Understanding Sudden Cardiac Death in Dialysis Patients

neph nurseApproximately 500,000 Americans require dialysis to treat kidney disease; of that population nearly half of the deaths that occur are caused by cardiovascular disease. Dialysis patients have extraordinarily high mortality rates with cardiac disease accounting for 43 percent of deaths in this population and approximately 27 percent of the mortalities are due to sudden cardiac death. Patients on dialysis are excluded from clinical trials examining sudden cardiac death because of their kidney disease. The lack of research complicates doctors' ability to understand the connection between renal disease and cardiovascular disease. The risk of cardiac arrest in dialysis patients is related to age and dialysis duration. Longer dialysis duration is associated with higher mortality.

 

By analyzing USRDS data, researchers are beginning to better understand how cardiovascular disease affects renal patients and to develop plans for preventing sudden cardiac death. The best methods for prevention are medicinal options, including beta-blockers, ACE inhibitors and angiotensin type II receptor blockers (ARB), or both external and implantable defibrillators. The research also indicates a connection between potassium levels in a patient's dialysate prescription and sudden cardiac death. Patients who suffered a cardiac arrest during dialysis were twice as likely to be on low-potassium dialysate versus higher levels of potassium, which were associated with the best survival rates.

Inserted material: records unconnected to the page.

-- ==== Sys2Proof/Tests/Slice0.lean ====
section
/-! SUPPORT. The model's own tests. Every expected value is from spec/95_test_vectors.md or from the example of the rule it
tests; a block is written as the spec writes it, byte 0 first (R14). The second half shows, for each statement that has
hypotheses, a state and operands that meet them. -/

namespace Sys2Proof.Tests

open Sys2Proof Sys2Proof.Machine

-- One test after the other: many kernel evaluations side by side cost memory and gain nothing.
set_option Elab.async false

/-- A 16-byte value from the spec's hex string, byte 0 first (R14). -/
def blk (hex : Nat) : Lane := laneOfBytes fun i => BitVec.ofNat 8 (hex / 256 ^ (15 - i))

/-- DIN with S and K from the spec's hex strings. -/
def dinOf (s k : Nat) : Data := blk k ++ blk s

/-- A 4-byte operand at DIN[0..4), zeros above. -/
def dinWord (hex : Nat) : Data := dinOf (hex * 256 ^ 12) 0

/-- A fresh instance with this DIN presented. -/
def fresh (k : KeySize) (p : Path) (din : Data) : State := { State.fresh ⟨k, p⟩ with inbox := [.request 0 din] }

/-- The key 000102...1f of §2.8: an instance uses its first 4·Nk bytes. -/
def keyUp : Data := dinOf 0x000102030405060708090a0b0c0d0e0f 0x101112131415161718191a1b1c1d1e1f

/-- An instance with the schedule of that key loaded and this DIN presented. -/
def keyed (k : KeySize) (p : Path) (din : Data) : State :=
  match p with
  | .sw => { fresh k p din with keyValid := true, w := keyExpansion k.nk k.nr (keyOperand k keyUp) }
  | .hw =>
    { fresh k p din with
      keyValid := true, rk := hwExpand k (keyOperand k keyUp)
      drk := deriveInverse k.nr (hwExpand k (keyOperand k keyUp)) }

/-- STATUS and DOUT of a response. -/
def answer : Host.Outcome State Fault Refusal → Option (Byte × Lane)
  | .next t => some (t.status, t.dout)
  | .fault _ => none
  | .refused _ => none

/-- The state a command leaves, or the state before it if it left none. -/
def after (o : Host.Outcome State Fault Refusal) (s : State) : State :=
  match o with
  | .next t => t
  | .fault _ => s
  | .refused _ => s

/-- The plaintext of vectors A to C. -/
def plain : Nat := 0x00112233445566778899aabbccddeeff

/-- The operand 000102...0f of §2.3 and §2.4. -/
def count : Nat := 0x000102030405060708090a0b0c0d0e0f

/-! ### WellFormed: each check refuses an ill-formed term -/

theorem test_wellFormed_refuses_a_round_index_above_imm8 : (Instr.rdrk 256 .fwd).wellFormed = false := by decide
theorem test_wellFormed_refuses_a_word_index_above_imm8 : (Instr.kexpt 256).wellFormed = false := by decide
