-- ==== Sys2Proof/Certificates/Slice0/Obligations.lean ====
section
/-! DEFINITION. The statements for the provers: what the rules of spec/ say the block does. A statement that rests on a
decision of the spec (a rule's "[decision: see D<n>]") or on a choice of the model says so and names it. Numbers are exact
naturals (00_scope.md R14); a register's number is its `toNat`. -/

namespace Sys2Proof.Claims

open Sys2Proof Sys2Proof.Machine

/-- `exec i` answers a next state at `s` that meets `post` and differs from `s` only in the parts `written` names. -/
def Completes (i : Instr) (s : State) (written : Part → Prop) (post : State → Prop) : Prop :=
  ∃ t, exec i s = .next t ∧ ChangesOnly written s t ∧ post t

/-- `exec i` raises `e` at `s`: the engine is Faulted(e) (decision D6) and nothing else has changed (decision D5); the fields
of the record `e` are decision D7's (R231). -/
def Raises (i : Instr) (s : State) (e : FatalError) : Prop := exec i s = .next { s with eng := .faulted e }

/-- The word numbered `n` is decoded as `i`. -/
def WordOf (n : Nat) (i : Instr) : Prop := decode (BitVec.ofNat 16 n) = .instr i

/-- PC has gone on by `k`, modulo 65536. -/
def PcAdvances (k : Nat) (s t : State) : Prop := t.pc.toNat = (s.pc.toNat + k) % 65536

/-- A register's number. -/
def num (s : State) (x : Nibble) : Nat := (s.getV x).toNat

/-- The number of a flag. -/
def flagNum (p : Prop) [Decidable p] : Nat := if p then 1 else 0

/-- OutOfBoundsAccess of memory by the instruction whose word is numbered `word`: the lowest address out of range is I, or
0x1000 where I is within memory (R53). -/
def memoryError (s : State) (word : Nat) : FatalError :=
  .outOfBoundsAccess s.pc (some (BitVec.ofNat 16 word)) (.memory (max s.i.toNat 0x1000))

/-- The word at PC as R54 gives it. -/
def wordAtPc (s : State) : Nat :=
  (s.mem.read glyphTable s.pc.toNat).toNat * 256 + (s.mem.read glyphTable (s.pc.toNat + 1)).toNat

/-- A step from `s` fetches and decodes `i`. -/
def Fetches (s : State) (i : Instr) : Prop :=
  s.eng = .running ∧ s.pc.toNat + 1 ≤ 0xFFF ∧ WordOf (wordAtPc s) i

/-- The opcode map of R85 with the fields of R81, in numbers: the word numbered `w` is the instruction. -/
def OpcodeMap (w : Nat) (i : Instr) : Prop :=
  let group (o : Nat) := w / 4096 = o
  let isX (x : Nibble) := x.toNat = w / 256 % 16
  let isY (y : Nibble) := y.toNat = w / 16 % 16
  let isN (n : Nat) := n = w % 16
  let isNN (nn : Nat) := nn = w % 256
  let isNNN (nnn : Addr) := nnn.toNat = w % 4096
  match i with
  | .cls => w = 0x00E0
  | .ret => w = 0x00EE
  | .jp nnn => group 1 ∧ isNNN nnn
  | .call nnn => group 2 ∧ isNNN nnn
  | .seImm x nn => group 3 ∧ isX x ∧ isNN nn.toNat
  | .sneImm x nn => group 4 ∧ isX x ∧ isNN nn.toNat
  | .seReg x y => group 5 ∧ isX x ∧ isY y ∧ isN 0
  | .ldImm x nn => group 6 ∧ isX x ∧ isNN nn.toNat
  | .addImm x nn => group 7 ∧ isX x ∧ isNN nn.toNat
  | .ldReg x y => group 8 ∧ isX x ∧ isY y ∧ isN 0
  | .orReg x y => group 8 ∧ isX x ∧ isY y ∧ isN 1
  | .andReg x y => group 8 ∧ isX x ∧ isY y ∧ isN 2
  | .xorReg x y => group 8 ∧ isX x ∧ isY y ∧ isN 3
  | .addReg x y => group 8 ∧ isX x ∧ isY y ∧ isN 4
  | .subReg x y => group 8 ∧ isX x ∧ isY y ∧ isN 5
  | .shr x y => group 8 ∧ isX x ∧ isY y ∧ isN 6
  | .subn x y => group 8 ∧ isX x ∧ isY y ∧ isN 7
  | .shl x y => group 8 ∧ isX x ∧ isY y ∧ isN 14
  | .sneReg x y => group 9 ∧ isX x ∧ isY y ∧ isN 0
  | .ldI nnn => group 10 ∧ isNNN nnn
  | .jpV0 nnn => group 11 ∧ isNNN nnn
  | .rnd x nn => group 12 ∧ isX x ∧ isNN nn.toNat
  | .drw x y n => group 13 ∧ isX x ∧ isY y ∧ isN n.toNat
  | .skp x => group 14 ∧ isX x ∧ isNN 0x9E
  | .sknp x => group 14 ∧ isX x ∧ isNN 0xA1
  | .ldFromDelay x => group 15 ∧ isX x ∧ isNN 0x07
  | .ldKey x => group 15 ∧ isX x ∧ isNN 0x0A
  | .ldDelay x => group 15 ∧ isX x ∧ isNN 0x15
  | .ldSound x => group 15 ∧ isX x ∧ isNN 0x18
  | .addI x => group 15 ∧ isX x ∧ isNN 0x1E
  | .ldGlyph x => group 15 ∧ isX x ∧ isNN 0x29
  | .ldBcd x => group 15 ∧ isX x ∧ isNN 0x33
  | .storeRegs x => group 15 ∧ isX x ∧ isNN 0x55
  | .loadRegs x => group 15 ∧ isX x ∧ isNN 0x65

/-- A register's number after VF has taken the flag `f` (R160 AS_LISTED: the later statement reads what the earlier wrote). -/
def numAfterFlag (s : State) (f : Nat) (x : Nibble) : Nat := if x = 0xF then f else num s x

/-- VF takes the flag `f`, then V[x] the result `r`: what AS_LISTED leaves, where `x` may be F. -/
def FlagThenResult (x : Nibble) (f r : Nat) (t : State) : Prop := num t x = r ∧ (x ≠ 0xF → num t 0xF = f)

/-- V[x] takes the result `r`, then VF the flag `f`: what FLAG_LAST leaves, where `x` may be F. -/
def ResultThenFlag (x : Nibble) (f r : Nat) (t : State) : Prop := num t 0xF = f ∧ (x ≠ 0xF → num t x = r)

/-- Under a glyph table, bit b of row r of the sprite DXYN draws at `s` is set and its target is column `cx`, row `cy` (R122,
R123). -/
def SpriteBit (table : Config.GlyphTable) (x y n : Nibble) (s : State) (r b cx cy : Nat) : Prop :=
  r < n.toNat ∧ b < 8 ∧ (s.mem.read table (s.i.toNat + r)).getLsbD (7 - b) = true ∧
    cx = num s x + b ∧ cy = num s y + r

/-- The cell a target falls on under a policy (R125). -/
def TargetCell (policy : Config.EdgePolicy) (cx cy j : Nat) : Prop :=
  match policy with
  | .clip => cx < 64 ∧ cy < 32 ∧ j = cx + 64 * cy
  | .wrap => j = cx % 64 + 64 * (cy % 32)
  | .reject => cx < 64 ∧ cy < 32 ∧ j = cx + 64 * cy

/-- Some set sprite bit falls on cell `j`. -/
def Hits (table : Config.GlyphTable) (policy : Config.EdgePolicy) (x y n : Nibble) (s : State) (j : CellIx) : Prop :=
  ∃ r b cx cy, SpriteBit table x y n s r b cx cy ∧ TargetCell policy cx cy j.val

/-- The rows DXYN reads lie in memory. -/
def RowsInMemory (n : Nibble) (s : State) : Prop := n.toNat = 0 ∨ s.i.toNat + n.toNat ≤ 4096

/-- The policy accepts every target: under REJECT, all of them are on the frame (R125). -/
def PolicyAccepts (table : Config.GlyphTable) (policy : Config.EdgePolicy) (x y n : Nibble) (s : State) : Prop :=
  policy = .reject → ∀ r b cx cy, SpriteBit table x y n s r b cx cy → cx < 64 ∧ cy < 32

/-- `t` is `s` after the draw: the hit cells flipped, VF the collision flag, PC advanced, all else unchanged (R121, R124). -/
def Drawn (table : Config.GlyphTable) (policy : Config.EdgePolicy) (x y n : Nibble) (s t : State) : Prop :=
  ChangesOnly (fun p => p = .pc ∨ p = .v 0xF ∨ ∃ j, p = .cell j ∧ Hits table policy x y n s j) s t ∧
  t.mem = s.mem ∧
  (∀ j, Hits table policy x y n s j → t.disp.cell j = !s.disp.cell j) ∧
  ((∃ j, Hits table policy x y n s j ∧ s.disp.cell j = true) → num t 0xF = 1) ∧
  ((∀ j, Hits table policy x y n s j → s.disp.cell j = false) → num t 0xF = 0) ∧
  PcAdvances 2 s t

/-- The instructions that may change VF (R21): the flag-setting ones whatever their X, the others only where X is F. -/
def MayWriteVf (i : Instr) : Prop :=
  match i with
  | .addReg _ _ | .subReg _ _ | .shr _ _ | .subn _ _ | .shl _ _ | .drw _ _ _ => True
  | .ldImm x _ | .addImm x _ | .rnd x _ => x = 0xF
  | .ldReg x _ | .orReg x _ | .andReg x _ | .xorReg x _ => x = 0xF
  | .ldFromDelay x | .ldKey x | .loadRegs x => x = 0xF
  | .cls | .ret | .jp _ | .call _ | .seImm _ _ | .sneImm _ _ | .seReg _ _ | .sneReg _ _ => False
  | .ldI _ | .jpV0 _ | .skp _ | .sknp _ | .ldDelay _ | .ldSound _ | .addI _ | .ldGlyph _ | .ldBcd _ | .storeRegs _ => False

/-- The instructions that may change I (R22). -/
def MayWriteIndex (i : Instr) : Prop :=
  (∃ nnn, i = .ldI nnn) ∨ (∃ x, i = .addI x) ∨ (∃ x, i = .ldGlyph x) ∨ (∃ x, i = .storeRegs x) ∨ (∃ x, i = .loadRegs x)

/-- What the instruction `i`, where it completes at `s`, writes to PC, as an exact natural before any reduction modulo 65536
(42_control_flow.md R140 to R147, 40_cycle.md R113). -/
def ExactTarget (i : Instr) (s : State) (n : Nat) : Prop :=
  match i with
  | .jp nnn | .call nnn => n = nnn.toNat
  | .jpV0 nnn => n = nnn.toNat + num s 0x0
  | .ret => ∃ _ : 0 < s.sp.val, n = (s.stack[s.sp.val - 1]'(by omega)).toNat + 2
  | .seImm _ _ | .sneImm _ _ | .seReg _ _ | .sneReg _ _ | .skp _ | .sknp _ => n = s.pc.toNat + 2 ∨ n = s.pc.toNat + 4
  | .cls | .drw _ _ _ | .ldImm _ _ | .addImm _ _ | .ldReg _ _ | .orReg _ _ | .andReg _ _ | .xorReg _ _ => n = s.pc.toNat + 2
  | .addReg _ _ | .subReg _ _ | .shr _ _ | .subn _ _ | .shl _ _ | .rnd _ _ => n = s.pc.toNat + 2
  | .ldI _ | .addI _ | .ldGlyph _ | .ldBcd _ | .storeRegs _ | .loadRegs _ => n = s.pc.toNat + 2
  | .ldFromDelay _ | .ldKey _ | .ldDelay _ | .ldSound _ => n = s.pc.toNat + 2

/-- The k-th decimal digit of V[X], hundreds first, as FX33 stores them (R193). -/
def decimalDigit (s : State) (x : Nibble) (k : Nat) : Nat :=
  if k = 0 then num s x / 100 else if k = 1 then num s x / 10 % 10 else num s x % 10

/-- If `a` is one of the two addresses the next fetch at `t` reads, that fetch's word has `b` for the byte there (R54). -/
def NextFetchReads (t : State) (a b : Nat) : Prop :=
  (a = t.pc.toNat → wordAtPc t / 256 = b) ∧ (a = t.pc.toNat + 1 → wordAtPc t % 256 = b)

end Sys2Proof.Claims

open Sys2Proof Sys2Proof.Machine Sys2Proof.Claims

/-! ### Encoding -/

/-- R84, R85, R87: decoding the word of an instruction gives the instruction back, whatever its operands. -/
def Obligations.DecodeInvertsEncode : Prop := ∀ i : Instr, decode (encode i) = .instr i

/-- R85 with the fields of R81, R82: a word is decoded as an instruction exactly when the opcode map selects that instruction,
with exactly its fields; every other word is rejected with itself (R86). The register field of FX1E is the spec's decision D9
(log entry 16); that a digit of a pattern excludes every other value (5XYn, 9XYn with n not 0) is R85's own marked inference
(log entry 23, DEDUCED). -/
def Obligations.DecodeFollowsOpcodeMap : Prop :=
  (∀ (w : Word) (i : Instr), decode w = .instr i ↔ OpcodeMap w.toNat i) ∧
  (∀ w v : Word, decode w = .unknownOpcode v ↔ v = w ∧ ∀ i, ¬ OpcodeMap w.toNat i)

/-- Words written out bit by bit from the encodings of 30_encoding.md R84, R85, one of each format and some illegal ones.
The register of the FX1E among them is decision D9's (log entry 16); that 5121 and 8018 are illegal is R85's own marked
inference (log entry 23, DEDUCED). -/
def Obligations.SampleWordsDecode : Prop :=
  decode 0b0000000011100000 = .instr .cls ∧
  decode 0b0010001000010000 = .instr (.call 0x210) ∧
  decode 0b0110101000000101 = .instr (.ldImm 0xA 0x05) ∧
  decode 0b1000000100100101 = .instr (.subReg 0x1 0x2) ∧
  decode 0b1101000100101111 = .instr (.drw 0x1 0x2 0xF) ∧
  decode 0b1110010110100001 = .instr (.sknp 0x5) ∧
  decode 0b1111001000011110 = .instr (.addI 0x2) ∧
  decode 0b0000000000000000 = .unknownOpcode 0x0000 ∧
  decode 0b0101000100100001 = .unknownOpcode 0x5121 ∧
  decode 0b1000000000011000 = .unknownOpcode 0x8018

/-! ### The step -/

/-- R54, R104, R107: while running, when the big-endian word at PC decodes to `i`, exec of `i` answers a next state and the
step is that state: where it leaves the engine running the step then ticks both timers once, and otherwise adds nothing. -/
def Obligations.StepRunsDecodedInstruction : Prop :=
  ∀ (s : State) (i : Instr), Fetches s i → ∃ t, exec i s = .next t ∧
    (t.eng = .running →
      step s = .next { t with delay := BitVec.ofNat 8 (t.delay.toNat - 1), sound := BitVec.ofNat 8 (t.sound.toNat - 1) }) ∧
    (t.eng ≠ .running → step s = .next t)

/-- R53, R104 (1), R148 (exact addresses by decision D14, fault entry by D5 to D7): a fetch that would reach beyond 0xFFF
raises OutOfBoundsAccess(memory, max(PC, 0x1000)), without a word in its record (R231, decision D7), and changes nothing
else. -/
def Obligations.FetchBeyondMemoryFaults : Prop :=
  ∀ s : State, s.eng = .running → 0xFFF < s.pc.toNat + 1 →
    transition s = .next
      ({ s with eng := .faulted (.outOfBoundsAccess s.pc none (.memory (max s.pc.toNat 0x1000))) },
       .error (.outOfBoundsAccess s.pc none (.memory (max s.pc.toNat 0x1000))))

/-- R232 (fault entry by decisions D5 to D7): decoding a word that the opcode map does not select raises UnknownOpcode with the
word: the engine does not guess and does not go on. Which words the map leaves out follows R85's own marked inference (log
entry 23, DEDUCED). -/
def Obligations.UnknownOpcodeFaults : Prop :=
  ∀ s : State, s.eng = .running → s.pc.toNat + 1 ≤ 0xFFF → (∀ i, ¬ OpcodeMap (wordAtPc s) i) →
    transition s = .next ({ s with eng := .faulted (.unknownOpcode s.pc (BitVec.ofNat 16 (wordAtPc s))) },
      .error (.unknownOpcode s.pc (BitVec.ofNat 16 (wordAtPc s))))

/-- R239 (Faulted is decision D6's): while Faulted every step returns the same error and changes nothing, and no host
operation but reset leaves it. -/
def Obligations.FaultedLeftOnlyByReset : Prop :=
  ∀ (s : State) (e : FatalError), s.eng = .faulted e →
    transition s = .next (s, .error e) ∧ step s = .next s ∧
    (∀ (a : HostAction) (o o' : Bool) (t : State) (r : HostAnswer),
      a ≠ .reset → act a (.live s o) = some (.live t o', r) → t.eng = .faulted e) ∧
    (∀ o : Bool, ∃ t, act .reset (.live s o) = some (.live t true, .done) ∧ t.eng = .running)

/-- R103, R107, R110 (which key: decision D10): a step while awaiting a key for V[x] changes nothing if none is pressed;
otherwise it writes the lowest pressed key to V[x], advances PC by 2, returns to Running and ticks once. -/
def Obligations.WaitingStepRechecksKeys : Prop :=
  ∀ (s : State) (x : Nibble), s.eng = .awaitingKey x →
    ((∀ k, s.pressed k = false) → transition s = .next (s, .ok false false)) ∧
    (∀ k, s.pressed k = true → (∀ j : Nibble, j.toNat < k.toNat → s.pressed j = false) →
      ∃ t, transition s = .next (t, .ok false (decide (s.sound.toNat = 1))) ∧
        ChangesOnly (fun p => p = .v x ∨ p = .pc ∨ p = .eng ∨ p = .delay ∨ p = .sound) s t ∧
        num t x = k.toNat ∧ PcAdvances 2 s t ∧ t.eng = .running ∧
        t.delay.toNat = s.delay.toNat - 1 ∧ t.sound.toNat = s.sound.toNat - 1)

High Phosphorus Raises Death Risk in Peritoneal Dialysis Patients
Hyperphosphatemia is associated with an increased six-year mortality risk in patients on chronic peritoneal dialysis (CPD), a new study shows. Researchers identified 12,170 CPD patients who underwent PD treatment for at least 90 days in dialysis clinics from July 2001 to June 2006. The researchers divided subjects into eight groups based on serum phosphorus level.

 

Compared with a reference value of 5.0-6.0 mg/dL, a phosphorus level greater than 7.0 was associated with increased six-year mortality risk after adjusting for demographics and co-morbid conditions. Patients with a phosphorus level of 7.0-8.0 had a 30 percent increased death risk. Patients with levels of 8.0-9.0 and 9.0 or higher had a 60 percent increased risk. Lower baseline phosphorus levels (below 5.0) appeared protective. Patients with serum phosphorus levels of 4.0-5.0, 3.0-4.0, and below 3.0 were at 21, 22, and 19 percent decreased risk of death, respectively.